Friday, February 10, 2012

Oh, Baby, Baby, Baby

Credit: Deb Murphy
Child-rearing terrifies me as well as inspires awe for the parents I've met who have done it well.  My parents, specifically my mother since my father wasn't that active in my upbringing, followed Dr. Benjamin Spock's advice on child-rearing.  They also firmly believed in the rule that children were to be seen, not heard, especially female children. They also drew a thick, solid line between adults and children.  You would not catch either of my parents playing with us, being silly, or in any other way stepping into our world.  We were expected to stay out of theirs, too.

Credit: Wikipedia
I noticed the hoopla over Amy Chua's child-rearing memoir, Battle Hymn of the Tiger Mother last year.  I have not read her book, but from all the interviews or reviews I heard or read, I understood Chua's methods to echo Dr. Spock's with a cultural twist courtesy of Chinese custom.  If my parents were alive, I believe they'd look upon Ms. Chua's methods as quite appropriate.  But what a hue and cry in the American media over that book!  Weren't there any sections of her book that described her love and compassion for her children?  Her dedicated support for their well-being and success?  Her own fallibility?

Credit: Alessandra Montalto/NYTimes
This year, the new parenting book comes with a French twist.  Earlier this week, I happened to catch an interview with Pamela Druckerman, wearing an unusual beret-style hat, on The Today Show, talking about her new book, Bringing up Bebe. As I listened to the things Ms.
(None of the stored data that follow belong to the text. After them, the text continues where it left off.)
-- ==== Sys2Proof/Machine/Digest.lean ====
section
/-! DEFINITION. The retirement digest (R140) and what a check run performs (R142). A group's digest is kept where it is ever
compared: in a sampled group and in a check run. -/
namespace Sys2Proof.Machine

/-- One bit of the ECMA-182 division. -/
def crcShift (c : Word) : Word := if c.getLsbD 63 then (c <<< 1) ^^^ 0x42F0E1EBA9EA3693#64 else c <<< 1
/-- One byte of lane A. -/
def crcByte (c : Word) (b : Byte) : Word :=
  crcShift (crcShift (crcShift (crcShift (crcShift (crcShift (crcShift (crcShift (c ^^^ (b ++ 0#56)))))))))
/-- The bits of a byte reversed. -/
def revByte (b : Byte) : Byte := b.reverse
/-- Feed bytes to both lanes of a thread. -/
def Thread.feed (t : Thread) (bs : List Byte) : Thread :=
  { t with digA := bs.foldl crcByte t.digA, digB := bs.foldl (fun c b => crcByte c (revByte b)) t.digB }
/-- An element of 24 bytes. -/
def digestElem (addr data : Word) (mask : Nat) (kind : Nat) (ext : Nat) : List Byte :=
  bytesOf addr 8 ++ bytesOf data 8 ++ [BitVec.ofNat 8 mask, BitVec.ofNat 8 kind] ++ bytesOfNat ext 6

/-- The record's ATTR byte. -/
def recAttr (r : List Byte) : Byte := r.getD 0x23 0#8
/-- The group keeps a digest that a check may compare (R141, R142). -/
def State.digests (s : State) (g : Group) : Bool :=
  g.check.isSome || ((recAttr g.record).getLsbD 3 && (s.launch? g.lid).any fun l => l.sample ≠ 0)
/-- The address lies in the group's own allocation: its offset from the base. -/
def ownOffset (hp : Nat) (g : Group) (ia n : Nat) : Option Nat :=
  match placeOf ia with
  | .sp q off => if q = hp && g.base ≤ off && off + n ≤ g.base + g.len then some (off - g.base) else none
  | _ => none
/-- The address field of an element: the chunk's virtual address, or its offset in the allocation with bit 63 set. -/
def chunkField (hp : Nat) (g : Group) (va : Word) (ia : Nat) : Word :=
  match ownOffset hp g ia 1 with
  | some o => BitVec.ofNat 64 (o / 8 * 8) ||| (1#64 <<< 63)
  | none => va &&& ~~~7#64
/-- An address as kinds 7 and 8 write it: the offset in the allocation with bit 63 set, or the virtual address. -/
def addrField (hp : Nat) (g : Group) (va : Word) : Word :=
  match spanFor g.spans va 1 with
  | some sp => match ownOffset hp g (sp.ia va) 1 with
    | some o => BitVec.ofNat 64 o ||| (1#64 <<< 63)
    | none => va
  | none => va
/-- Fold an effect of n bytes of one chunk. -/
def State.foldChunk (s : State) (p : Nat) (t : Thread) (g : Group) (va : Word) (ia n : Nat) (data : Word) (masked : Bool)
    (kind ext : Nat) : Thread :=
  if s.digests g then
    let sh := va.toNat % 8
    t.feed (digestElem (chunkField (t.homePos p) g va ia) (data <<< (8 * sh)) (if masked then (2 ^ n - 1) * 2 ^ sh else 0) kind ext)
  else t
/-- Fold an element given field by field (kinds 6 to 8). -/
def State.foldElem (s : State) (t : Thread) (g : Group) (addr data : Word) (kind ext : Nat) : Thread :=
  if s.digests g then t.feed (digestElem addr data 0xFF kind ext) else t

/-- What a check run does with an access (R142). -/
inductive CheckAct where
  | perform
  /-- folded into the digest and performed nowhere -/
  | foldOnly
  /-- ends the run as void -/
  | void
deriving DecidableEq, Repr

/-- An address lies in an IN lease of the launch (R142). -/
def inLease (l : Launch) (ia n : Nat) : Bool := l.leases.any fun e => e.inp && e.pages ≠ 0 && e.holds ia n
/-- The rule of R142 for an access: loads, other returning operations, effects. -/
def State.checkAct (s : State) (p : Nat) (t : Thread) (g : Group) (ia n : Nat) (load ret : Bool) : CheckAct :=
  if g.check.isNone then .perform
  else if (ownOffset (t.homePos p) g ia n).isSome then .perform
  else if load then
    match placeOf ia with
    | .mem _ => if (s.launch? g.lid).any fun l => inLease l ia n then .perform else .void
    | _ => .void
  else if ret then .void
  else .foldOnly
/-- End the issuing thread's check run as void (R142). -/
def State.voidRun (s : State) (t : Thread) (g : Group) : State :=
  (s.modGroup (t.homePos s.pos) g.gid fun g => { g with check := g.check.map fun k => { k with void := true } }).terminate
    (t.homePos s.pos) g.gid 0 0#8 t.idx t.pc 0#64

end Sys2Proof.Machine
end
Druckerman had observed the French do, I was again reminded of my parents teaching us manners, good eating habits, and how to behave in public, as well as how to treat each other with respect.  The French seem to be doing a lot of the same things my mother did.
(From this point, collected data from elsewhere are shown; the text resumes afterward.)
-- ==== Sys2Proof/Machine/Scalar.lean ====
section
/-! DEFINITION. Integer arithmetic, predicates and moves of the scalar registers (R296 to R299, R305, R306). -/
namespace Sys2Proof.Machine

/-- `idiv` at width w: quotient and remainder (R241). -/
def idiv {w : Nat} (sg : Bool) (a b : BitVec w) : BitVec w × BitVec w :=
  if b = 0#w then (BitVec.allOnes w, a)
  else if sg then (BitVec.ofInt w (a.toInt.tdiv b.toInt), BitVec.ofInt w (a.toInt.tmod b.toInt))
  else (a / b, a % b)
/-- Leading zeros. -/
def clzN {w : Nat} (a : BitVec w) : Nat := w - bitlen a.toNat
/-- Trailing zeros: w for zero. -/
def ctzN {w : Nat} (a : BitVec w) : Nat :=
  (List.range w).foldr (fun i n => if a.getLsbD i then i else n) w
/-- Set bits. -/
def popN {w : Nat} (a : BitVec w) : Nat := (List.range w).foldl (fun n i => if a.getLsbD i then n + 1 else n) 0
/-- Signed minimum and maximum. -/
def sminW {w : Nat} (a b : BitVec w) : BitVec w := if a.slt b then a else b
/-- Signed maximum. -/
def smaxW {w : Nat} (a b : BitVec w) : BitVec w := if a.slt b then b else a
/-- Unsigned minimum. -/
def uminW {w : Nat} (a b : BitVec w) : BitVec w := if a.ult b then a else b
/-- Unsigned maximum. -/
def umaxW {w : Nat} (a b : BitVec w) : BitVec w := if a.ult b then b else a
/-- Shift amount of a 64-bit form: b[5:0]. -/
def amt6 (b : Word) : Nat := (b.extractLsb' 0 6).toNat
/-- Shift amount of a 32-bit form: b[4:0]. -/
def amt5 (b : Word) : Nat := (b.extractLsb' 0 5).toNat
/-- 1 or 0. -/
def oneIf (b : Bool) : Word := if b then 1#64 else 0#64
/-- The low 32 bits. -/
def lo32 (v : Word) : BitVec 32 := v.extractLsb' 0 32
/-- A 32-bit result as every .w form writes it. -/
def sx32 (v : BitVec 32) : Word := v.signExtend 64
/-- High 64 bits of the product of two 128-bit extensions. -/
def mulHi (a b : BitVec 128) : Word := (a * b).extractLsb' 64 64

/-- X(rd) := f(X(rs1), X(rs2)), with no flag and no format (R296). -/
def binOp (f : Word → Word → Word) (d a b : Reg) (s : State) : Out :=
  intOp [d, a, b] (fun t => t.wx d (f (t.rx a) (t.rx b))) s
/-- X(rd) := f(X(rs1)). -/
def unOp (f : Word → Word) (d a : Reg) (s : State) : Out := intOp [d, a] (fun t => t.wx d (f (t.rx a))) s
/-- A word form: on the low halves, the 32-bit result sign-extended (R297). -/
def binOpW (f : BitVec 32 → BitVec 32 → BitVec 32) (d a b : Reg) (s : State) : Out :=
  binOp (fun x y => sx32 (f (lo32 x) (lo32 y))) d a b s
/-- P(pd) := a comparison of two x registers (R305). -/
def pcmpOp (f : Word → Word → Bool) (d : Pred) (a b : Reg) (s : State) : Out :=
  intOp [a, b] (fun t => t.wp d (f (t.rx a) (t.rx b))) s
/-- Predicate logic (R306). -/
def predOp (f : Bool → Bool → Bool) (d a b : Pred) (s : State) : Out := intOp [] (fun t => t.wp d (f (t.rp a) (t.rp b))) s

/-- `add` (R296). -/
def execAdd (d a b : Reg) (s : State) : Out := binOp (fun x y => x + y) d a b s
/-- `sub` (R296). -/
def execSub (d a b : Reg) (s : State) : Out := binOp (fun x y => x - y) d a b s
/-- `and` (R296). -/
def execAnd (d a b : Reg) (s : State) : Out := binOp (fun x y => x &&& y) d a b s
/-- `or` (R296). -/
def execOr (d a b : Reg) (s : State) : Out := binOp (fun x y => x ||| y) d a b s
/-- `xor` (R296). -/
def execXor (d a b : Reg) (s : State) : Out := binOp (fun x y => x ^^^ y) d a b s
/-- `andn` (R296). -/
def execAndn (d a b : Reg) (s : State) : Out := binOp (fun x y => x &&& ~~~y) d a b s
/-- `orn` (R296). -/
def execOrn (d a b : Reg) (s : State) : Out := binOp (fun x y => x ||| ~~~y) d a b s
/-- `sll` (R296). -/
def execSll (d a b : Reg) (s : State) : Out := binOp (fun x y => x <<< amt6 y) d a b s
/-- `srl` (R296). -/
def execSrl (d a b : Reg) (s : State) : Out := binOp (fun x y => x >>> amt6 y) d a b s
/-- `sra` (R296). -/
def execSra (d a b : Reg) (s : State) : Out := binOp (fun x y => x.sshiftRight (amt6 y)) d a b s
/-- `rol` (R296). -/
def execRol (d a b : Reg) (s : State) : Out := binOp (fun x y => x.rotateLeft (amt6 y)) d a b s
/-- `ror` (R296). -/
def execRor (d a b : Reg) (s : State) : Out := binOp (fun x y => x.rotateRight (amt6 y)) d a b s
/-- `slt` (R296). -/
def execSlt (d a b : Reg) (s : State) : Out := binOp (fun x y => oneIf (x.slt y)) d a b s
/-- `sltu` (R296). -/
def execSltu (d a b : Reg) (s : State) : Out := binOp (fun x y => oneIf (x.ult y)) d a b s
/-- `min` (R296). -/
def execMin (d a b : Reg) (s : State) : Out := binOp (fun x y => sminW x y) d a b s
/-- `max` (R296). -/
def execMax (d a b : Reg) (s : State) : Out := binOp (fun x y => smaxW x y) d a b s
/-- `minu` (R296). -/
def execMinu (d a b : Reg) (s : State) : Out := binOp (fun x y => uminW x y) d a b s
/-- `maxu` (R296). -/
def execMaxu (d a b : Reg) (s : State) : Out := binOp (fun x y => umaxW x y) d a b s
/-- `mul` (R296). -/
def execMul (d a b : Reg) (s : State) : Out := binOp (fun x y => x * y) d a b s
/-- `mulh` (R296). -/
def execMulh (d a b : Reg) (s : State) : Out := binOp (fun x y => mulHi (x.signExtend 128) (y.signExtend 128)) d a b s
/-- `mulhu` (R296). -/
def execMulhu (d a b : Reg) (s : State) : Out := binOp (fun x y => mulHi (x.setWidth 128) (y.setWidth 128)) d a b s
/-- `mulhsu` (R296). -/
def execMulhsu (d a b : Reg) (s : State) : Out := binOp (fun x y => mulHi (x.signExtend 128) (y.setWidth 128)) d a b s
/-- `div` (R296). -/
def execDiv (d a b : Reg) (s : State) : Out := binOp (fun x y => (idiv true x y).1) d a b s
/-- `divu` (R296). -/
def execDivu (d a b : Reg) (s : State) : Out := binOp (fun x y => (idiv false x y).1) d a b s
/-- `rem` (R296). -/
def execRem (d a b : Reg) (s : State) : Out := binOp (fun x y => (idiv true x y).2) d a b s
/-- `remu` (R296). -/
def execRemu (d a b : Reg) (s : State) : Out := binOp (fun x y => (idiv false x y).2) d a b s
/-- `clz` (R296). -/
def execClz (d a : Reg) (s : State) : Out := unOp (fun x => BitVec.ofNat 64 (clzN x)) d a s
/-- `ctz` (R296). -/
def execCtz (d a : Reg) (s : State) : Out := unOp (fun x => BitVec.ofNat 64 (ctzN x)) d a s
/-- `popc` (R296). -/
def execPopc (d a : Reg) (s : State) : Out := unOp (fun x => BitVec.ofNat 64 (popN x)) d a s
/-- The width that a code of `sext` and `zext` names. -/
def extBits : ExtWidth → Nat
  | .b8 => 8
  | .b16 => 16
  | .b32 => 32
/-- `sext` (R296). -/
def execSext (d a : Reg) (w : ExtWidth) (s : State) : Out := unOp (fun x => (x.extractLsb' 0 (extBits w)).signExtend 64) d a s
/-- `zext` (R296). -/
def execZext (d a : Reg) (w : ExtWidth) (s : State) : Out := unOp (fun x => (x.extractLsb' 0 (extBits w)).setWidth 64) d a s
/-- `add.w` (R297). -/
def execAddW (d a b : Reg) (s : State) : Out := binOpW (fun x y => x + y) d a b s
/-- `sub.w` (R297). -/
def execSubW (d a b : Reg) (s : State) : Out := binOpW (fun x y => x - y) d a b s
/-- `mul.w` (R297). -/
def execMulW (d a b : Reg) (s : State) : Out := binOpW (fun x y => x * y) d a b s
/-- `div.w` (R297). -/
def execDivW (d a b : Reg) (s : State) : Out := binOpW (fun x y => (idiv true x y).1) d a b s
/-- `divu.w` (R297). -/
def execDivuW (d a b : Reg) (s : State) : Out := binOpW (fun x y => (idiv false x y).1) d a b s
/-- `rem.w` (R297). -/
def execRemW (d a b : Reg) (s : State) : Out := binOpW (fun x y => (idiv true x y).2) d a b s
/-- `remu.w` (R297). -/
def execRemuW (d a b : Reg) (s : State) : Out := binOpW (fun x y => (idiv false x y).2) d a b s
/-- `sll.w` (R297). -/
def execSllW (d a b : Reg) (s : State) : Out := binOpW (fun x y => x <<< (y.extractLsb' 0 5).toNat) d a b s
/-- `srl.w` (R297). -/
def execSrlW (d a b : Reg) (s : State) : Out := binOpW (fun x y => x >>> (y.extractLsb' 0 5).toNat) d a b s
/-- `sra.w` (R297). -/
def execSraW (d a b : Reg) (s : State) : Out := binOpW (fun x y => x.sshiftRight (y.extractLsb' 0 5).toNat) d a b s
/-- `rol.w` (R297). -/
def execRolW (d a b : Reg) (s : State) : Out := binOpW (fun x y => x.rotateLeft (y.extractLsb' 0 5).toNat) d a b s
/-- `ror.w` (R297). -/
def execRorW (d a b : Reg) (s : State) : Out := binOpW (fun x y => x.rotateRight (y.extractLsb' 0 5).toNat) d a b s
/-- `clz.w` (R297). -/
def execClzW (d a : Reg) (s : State) : Out := unOp (fun x => BitVec.ofNat 64 (clzN (lo32 x))) d a s
/-- `ctz.w` (R297). -/
def execCtzW (d a : Reg) (s : State) : Out := unOp (fun x => BitVec.ofNat 64 (ctzN (lo32 x))) d a s
/-- `popc.w` (R297). -/
def execPopcW (d a : Reg) (s : State) : Out := unOp (fun x => BitVec.ofNat 64 (popN (lo32 x))) d a s
/-- `addi` (R298). -/
def execAddi (d a : Reg) (i : BitVec 12) (s : State) : Out := unOp (fun x => x + immI i) d a s
/-- `andi` (R298). -/
def execAndi (d a : Reg) (i : BitVec 12) (s : State) : Out := unOp (fun x => x &&& immI i) d a s
/-- `ori` (R298). -/
def execOri (d a : Reg) (i : BitVec 12) (s : State) : Out := unOp (fun x => x ||| immI i) d a s
/-- `xori` (R298). -/
def execXori (d a : Reg) (i : BitVec 12) (s : State) : Out := unOp (fun x => x ^^^ immI i) d a s
/-- `slti` (R298). -/
def execSlti (d a : Reg) (i : BitVec 12) (s : State) : Out := unOp (fun x => oneIf (x.slt (immI i))) d a s
/-- `sltiu` (R298). -/
def execSltiu (d a : Reg) (i : BitVec 12) (s : State) : Out := unOp (fun x => oneIf (x.ult (immI i))) d a s
/-- `slli` (R298). -/
def execSlli (d a : Reg) (h : BitVec 6) (s : State) : Out := unOp (fun x => x <<< h.toNat) d a s
/-- `srli` (R298). -/
def execSrli (d a : Reg) (h : BitVec 6) (s : State) : Out := unOp (fun x => x >>> h.toNat) d a s
/-- `srai` (R298). -/
def execSrai (d a : Reg) (h : BitVec 6) (s : State) : Out := unOp (fun x => x.sshiftRight h.toNat) d a s
/-- `addi.w` (R298). -/
def execAddiW (d a : Reg) (i : BitVec 12) (s : State) : Out := unOp (fun x => sx32 (lo32 (x + immI i))) d a s
/-- `slli.w` (R298). -/
def execSlliW (d a : Reg) (h : BitVec 5) (s : State) : Out := unOp (fun x => sx32 (lo32 x <<< h.toNat)) d a s
/-- `srli.w` (R298). -/
def execSrliW (d a : Reg) (h : BitVec 5) (s : State) : Out := unOp (fun x => sx32 (lo32 x >>> h.toNat)) d a s
/-- `srai.w` (R298). -/
def execSraiW (d a : Reg) (h : BitVec 5) (s : State) : Out := unOp (fun x => sx32 ((lo32 x).sshiftRight h.toNat)) d a s
/-- `lui` (R299). -/
def execLui (d : Reg) (i : BitVec 20) (s : State) : Out := intOp [d] (fun t => t.wx d (immU i)) s
/-- `auipc` (R299): pc is the address of the auipc. -/
def execAuipc (d : Reg) (i : BitVec 20) (s : State) : Out := intOp [d] (fun t => t.wx d (t.pc + immU i)) s
/-- `pcmp.eq` (R305). -/
def execPcmpEq (d : Pred) (a b : Reg) (s : State) : Out := pcmpOp (fun x y => x == y) d a b s
/-- `pcmp.ne` (R305). -/
def execPcmpNe (d : Pred) (a b : Reg) (s : State) : Out := pcmpOp (fun x y => x != y) d a b s
/-- `pcmp.lt` (R305). -/
def execPcmpLt (d : Pred) (a b : Reg) (s : State) : Out := pcmpOp (fun x y => x.slt y) d a b s
/-- `pcmp.ge` (R305). -/
def execPcmpGe (d : Pred) (a b : Reg) (s : State) : Out := pcmpOp (fun x y => y.sle x) d a b s
/-- `pcmp.ltu` (R305). -/
def execPcmpLtu (d : Pred) (a b : Reg) (s : State) : Out := pcmpOp (fun x y => x.ult y) d a b s
/-- `pcmp.geu` (R305). -/
def execPcmpGeu (d : Pred) (a b : Reg) (s : State) : Out := pcmpOp (fun x y => y.ule x) d a b s
/-- `pand` (R306). -/
def execPand (d a b : Pred) (s : State) : Out := predOp (fun x y => x && y) d a b s
/-- `por` (R306). -/
def execPor (d a b : Pred) (s : State) : Out := predOp (fun x y => x || y) d a b s
/-- `pxor` (R306). -/
def execPxor (d a b : Pred) (s : State) : Out := predOp (fun x y => x != y) d a b s
/-- `pnot` (R306). -/
def execPnot (d a : Pred) (s : State) : Out := intOp [] (fun t => t.wp d (!t.rp a)) s
/-- `pmov pd, ps1` (R306). -/
def execPmov (d a : Pred) (s : State) : Out := intOp [] (fun t => t.wp d (t.rp a)) s
/-- `pmov xd, p`: p7 to p1 with p0 true (R306). -/
def execPmovPack (d : Reg) (s : State) : Out := intOp [d] (fun t => t.wx d ((t.p ||| 1#8).setWidth 64)) s
/-- `pmov p, xs1`: p1 to p7; p0 stays true (R306). -/
def execPmovUnpack (a : Reg) (s : State) : Out := 
  intOp [a] (fun t => { t with p := ((t.rx a).extractLsb' 0 8 &&& 0xFE#8) ||| (t.p &&& 1#8), pendP := t.pendP &&& 1#8 }) s

end Sys2Proof.Machine
end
As anyone else noticed the increase of children misbehaving in public spaces?  I must admit, from what I've seen in the last ten years, young parents now seem to believe it's OK for their kids to misbehave in public as long as their kids don't interrupt what they're doing.  That's a broad generalization -- I have seen parents on city buses who handle a tired child, a squirming child, or a loud child with impressive expertise and consideration for the other passengers.  I've seen also other parents behaving just as badly as their kids when the kids misbehave -- yelling at the kids, grabbing them, belittling them, calling them names, sometimes even slapping them.  It's painful to witness it.  I'm surprised when someone younger than 30 gives up her bus seat for me, holds open a door for me, or does some other respectful courtesy because it is so very rare nowadays.  I miss courteous people and children who behave well (quiet, polite, obedient) in public spaces.

I don't think Americans, as a group, like for people who are not Americans to tell them what to do.  Have you noticed this too?  We don't take criticism well from other countries.  So it's interesting that both Chua and Druckerman are Americans drawing on the child-rearing customs of other cultures.  Child-rearing is the hardest, most challenging job a human being does in life and we probably need to welcome all the help we can get, no matter from where.  The American way is not the only way. 

So while book reviewers may savage (or not) these two parenting books, I support them and will suggest them to my friends.  If I had kids, I'd be reading them.  What about you? 

Credit: Thisislondon.co.uk




1 comment:

Daughter Number Three said...

I've got mixed feelings about what I know of Chua's book, having not read it (here's what I had to say), but my favorite parenting advisor during Daughter Number Three-Point-One's younger years was John Rosemond.

If you look him up, you'll find he's not the type usually associated with lefties like myself. But I always found him a good source of tips on authoritative (as opposed to authoritarian) parenting. He also emphasizes that the parent couple's relationship is primary and the children are secondary.

My reading of Judith Rich Harris lately has reinforced that approach. Given the evidence, it's hard not to think that as long as children are fed, sheltered and not abused, their experiences outside the family will have more effect on them than the ones inside the family.